(Stored items)
********************

-- ==== Sys2Proof/Machine/Power.lean ====
section
/-!
DEFINITION. Machine/Power.lean: reset and the start sequence, durability of lining records, firmware banks, factory
restore and what unpowered time does to the retained state (02; 19 R426 to R428).
-/

namespace Sys2Proof.Machine

open Sys2Proof

/-! ## What a lining record makes durable (02 R28 to R30) -/

/-- The retained fields of one register made durable. -/
def storeReg (image : List (Nat × Word)) (e : Nat × Word) : List (Nat × Word) :=
  match regOf e.1 with
  | some (f, i, _) => tput (famInit f i &&& keepMask f) image e.1 e.2
  | none => image

/-- A record of a table: an entry, or a free one. -/
def storeOpt {α : Type} (l : Tab α) (k : Nat) : Option α → Tab α
  | some x => tset l k x
  | none => tdel l k

/-- The lining once a record is durable. A reservation above the device floor raises it (02 R42). -/
def Lining.store (l : Lining) : LinRec → Lining
  | .cfg vals => { l with image := vals.foldl storeReg l.image }
  | .arm on => { l with armed := on }
  | .nonce k v =>
    { l with nonces := tset l.nonces k v, floor := max l.floor v, noRes := l.noRes.filter fun x => decide (x ≠ k) }
  | .key k w fresh =>
    let rest := l.noRes.filter fun x => decide (x ≠ k)
    { l with keys := storeOpt l.keys k w, noRes := if fresh then k :: rest else if w.isNone then rest else l.noRes }
  | .cells c => { l with cells := c }
  | .node k n => { l with nodes := storeOpt l.nodes k n }
  | .sensor k x => { l with sensors := storeOpt l.sensors k x }
  | .duty a bins pos _ _ => { l with duty := tset l.duty a (bins, pos) }

/-- A record made durable. -/
def State.storeRec (s : State) (r : LinRec) : State := { s with lin := s.lin.store r }

/-- What waited for a record goes on (14 R303, R308; 10 R230). -/
def State.recDone (s : State) (w : LinWrite) : State :=
  match w.what, w.ref with
  | .key k _ _, some ref => s.finishRef ref Status.ok (be 4 (s.counter k))
  | .cells _, some ref => s.finishRef ref Status.ok []
  | .duty a _ _ taken waiter, _ =>
    let x := s.acct a
    let s := s.setAcct a { x with unsaved := x.unsaved - taken }
    match waiter.bind s.down? with
    | some d =>
      match d.stage with
      | .planned p => s.setDown { d with stage := .planned { p with writing := false } }
      | _ => s
    | none => s
  | _, _ => s

/-! ## Reset (02 R23, R29, R31; 19 R428) -/

/-- No output is driven (02 R23): no frame or symbol is sent, the links are down, and no loop or excitation drives a current. -/
def State.undriven (s : State) : State :=
  { s with
    eth := s.eth.map fun e => (e.1, { e.2 with up := false, queues := [] })
    plx := { s.plx with ports := s.plx.ports.map fun e =>
                                   (e.1, { e.2 with service := false, sending := none,
                                                    slots := e.2.slots.map fun x => (x.1, { x.2 with tx := none, tail := none }) }) }
    air := { s.air with ports := s.air.ports.map fun e => (e.1, { e.2 with up := false, attempt := none, sends := [], tails := [], dclk := none, sysref := [] }) }
    loops := s.loops.map fun e => (e.1, { e.2 with ua := 0 }) }
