-- ==== Sys2Proof/Machine/Dispatch.lean ====
section
/-!
DEFINITION. Machine/Dispatch.lean: one arm for each command, each a direct call of its meaning.
-/

namespace Sys2Proof.Machine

********************

◆ **WHAT YOU ARE ASKED TO DO**
Say how many lines in the data hold the string "lean". No other content should accompany the number.

◆ **PROBLEM SOLUTION**
4